At least they didn't do what Nokia did. I went into the Regent St Nokia shop and had a look at the N900. I asked how you zoomed and the sales assistant went into gestures that looked like he was trying to stir a spoonful of sugar into the screen. Apparently you rotate clockwise to zoom in and anticlockwise to zoom out. Or is it the other way around. At any event it looks risible and when I tried it the whole screen just danced around under my fingertips; obviously, I had not found the G spot.
Anyway, back to Android. I have the keyboard set for haptic feedback, so that each keystroke registers via the phone's vibrator (how silly that sounds, but I'm not sure what else to call it).
Sometimes it'll go into a momentary 'petit mal' epileptic fit where the phone starts vibrating like an angry bee when you type, and won't stop. Pressing another key will calm it down. Rather disconcerting.
After a week of use I charged the phone up one day and left it on overnight. In the morning the battery was absolutely dead. I repeated the exercise the next night. Strangely, no battery drain occurred during the day. After some trial and error I found that if I turn WiFi off overnight, the problem goes away. Something's going AWOL, but what, I have no idea.
Otherwise, to be fair, things have been pretty good. I have never had it crash to the point of needing a reboot. Call quality is good and it seems to pick up a signal most places there IS a signal. And although T-Mobile's 3G network coverage is a bit spotty, where there is a good 3G signal, browsing is an enjoyable experience. T-Mobile's wonderfully generous PAYG plan helps here; if you top up 10 pounds a month, you get 'unlimited' internet access - in practice, a fair use policy of 40M/day - and unlimited texts. This kind of compensates for their higher voice call charges compared to Orange, particularly since most of the time I'm texting and browsing on this phone, not making voice calls.

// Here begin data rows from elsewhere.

-- ==== Sys2Proof/Machine/State.lean ====
section
/-! DEFINITION. The state of the block as plain data, the faults and refusals a step can end in, and the reset state
(10_state.md R100, 60_exceptions.md R900 to R905, 70_reset_and_hazards.md R1000, R1001). -/

namespace Sys2Proof.Machine

/-- The fatal faults of 60_exceptions.md R900, each with the record of R902: `pc` is A, the address of the faulting
instruction, and `opc` the opcode fetched there. All are SAFE: the run stops where the spec stops it, with no effect
on the state (R901). -/
inductive Fault where
  /-- Code 1: the fetch would read past the end of memory. Raised by every step (R330). Safe. -/
  | fetchRange (pc : Word)
  /-- Code 2: the opcode is in no row of the opcode map. Raised by every step (R331, R320). Safe. -/
  | illegalOpcode (pc opc : Word)
  /-- Code 3: RET with sp = 0. Raised by 00EE (R400). Safe. -/
  | stackUnderflow (pc opc : Word)
  /-- Code 4: CALL with sp = 16. Raised by 2nnn (R420). Safe. -/
  | stackOverflow (pc opc : Word)
  /-- Code 5: `index.load` of a value above 0xFFF. Raised by Annn and Fx29, by neither on any operand (R601). Safe. -/
  | indexRange (pc opc : Word) (value : Nat)
  /-- Code 6: `keypad.is_pressed` of an index above 15. Raised by Ex9E and ExA1 (R730). Safe. -/
  | keyRange (pc opc : Word) (key : Byte)
  /-- Code 7: an I-based access reaches past 0xFFF. Raised by Dxyn, Fx33, Fx55 and Fx65 (R230). Safe. -/
  | memoryRange (pc opc : Word) (base len : Nat)
  /-- Code 8: a write that starts below 0x200, with LOW_WRITE = `fault`. Raised by Fx33 and Fx55 (R231). Safe. -/
  | lowWrite (pc opc : Word) (base len : Nat)
  /-- Code 9: I + Vx above 0xFFFF. Raised by Fx1E (R602). Safe. -/
  | indexOverflow (pc opc : Word) (value : Nat)
  /-- Code 10: a set sprite bit off the screen, with DRAW_EDGE = `fault`. Raised by Dxyn (R813). Safe. -/
  | drawEdge (pc opc : Word) (x0 y0 : Nat)
  deriving DecidableEq, Repr

/-- Why a step, or a host transaction, is not carried out at all. -/
inductive Refusal where
  /-- The instruction has no meaning in this model. Raised by exec's arms only; no arm of this model is refused. Safe. -/
  | notModelled (mnemonic : String)
  /-- A step in a `faulted` state, with the record that stopped the block: not admitted (60_exceptions.md R904).
  Raised by step. Safe. -/
  | stepNotAdmitted (record : Fault)
  /-- A ROM load after the first load or step: it has no meaning (70_reset_and_hazards.md R1010). Raised by the
  transaction load_rom. Safe. -/
  | loadNotAdmitted
  deriving DecidableEq, Repr

/-- The run status (10_state.md R135). -/
inductive Status where
  | running
  | faulted (record : Fault)
  deriving DecidableEq, Repr

/-- The boot phase (10_state.md R136). -/
inductive Phase where
  | fresh
  | loaded
  | started
  deriving DecidableEq, Repr

/-- A sparse store of bytes: the listed addresses strictly rise, and no listed byte is what an unlisted address
reads as. Both the memory array and the frame buffer are held so. -/
abbrev Cells := List Host.Cell

/-- Everything that persists between steps (10_state.md R100), the construction parameters, and the model's own two
fields for the random byte (R131). -/
structure State where
  /-- The memory array (20_memory.md R200); an unlisted address reads as after construction (R213). -/
  mem : Cells
  /-- V0 to VF (R101). -/
  v : Vector Byte 16
  /-- The program counter (R110). -/
  pc : Word
  /-- The index register I (R115). -/
  index : Word
  /-- The sixteen return-address slots (R117). -/
  stack : Vector Word 16
  /-- The stack pointer, the number of return addresses held, 0 to 16 (R118). -/
  sp : Fin 17
  /-- The delay timer (R120). -/
  dt : Byte
  /-- The sound timer (R121). -/
  st : Byte
  /-- The key levels, true when down (R125). -/
  key : Vector Bool 16
  /-- The frame buffer, pixel (px, py) at py * 64 + px (R126); an unlisted pixel reads 0x00. -/
  fb : Cells
  /-- The run status (R135). -/
  status : Status
  /-- The boot phase (R136). -/
  phase : Phase
  /-- FONT, DRAW_EDGE and LOW_WRITE, fixed at construction (00_scope.md R10; log entry 1). -/
  params : Params
  /-- The random byte of the coming step where the host has said it (R131, R944; log entry 3). -/
  randIn : Option Byte
  /-- The number of the coming step's free random byte (log entry 3). -/
  draws : Nat
  deriving DecidableEq, Repr

/-- How a step ends. -/
abbrev StepResult := Host.Outcome State Fault Refusal

/-- The state right after construction with the given parameters (70_reset_and_hazards.md R1001). -/
def State.construct (p : Params) : State where
  mem := []
  v := Vector.replicate 16 0
  pc := 0x200
  index := 0
  stack := Vector.replicate 16 0
  sp := 0
  dt := 0
  st := 0
  key := Vector.replicate 16 false
  fb := []
  status := .running
  phase := .fresh
  params := p
  randIn := none
  draws := 0

/-- The reset state: construction with the default parameters of 00_scope.md R10. -/
def State.reset : State := State.construct Config.defaultParams

end Sys2Proof.Machine
end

So, what does the future hold?. Well, outside the affluent Western countries, I think Android has a very bright future. With no licensing costs and Google's fairly benevolent platform management, I think there's no doubt that Android makes the perfect partner to all those 'Shanzai' phones which China currently makes with - I imagine - unlicensed copies of Windows Mobile. Applications are easy to develop - the SDK is freely downloadable with no pesky NDAs - and you don't have to learn a truly weird programming language to write them (although, in fairness, I understand .NET is coming to the iPhone. It needs it).
However, the relationship between the handset vendors, Google and the carriers is definitely strained. Google's Nexus One was clearly introduced so that Google could at least guarantee one handset would always be upgradable to the latest version of Android. But it has driven a wedge between Mountain View and some of the large handset manufacturers, particulary Motorola, who has been granted a miracle reprieve from oblivion with the success of its Droid/Milestone.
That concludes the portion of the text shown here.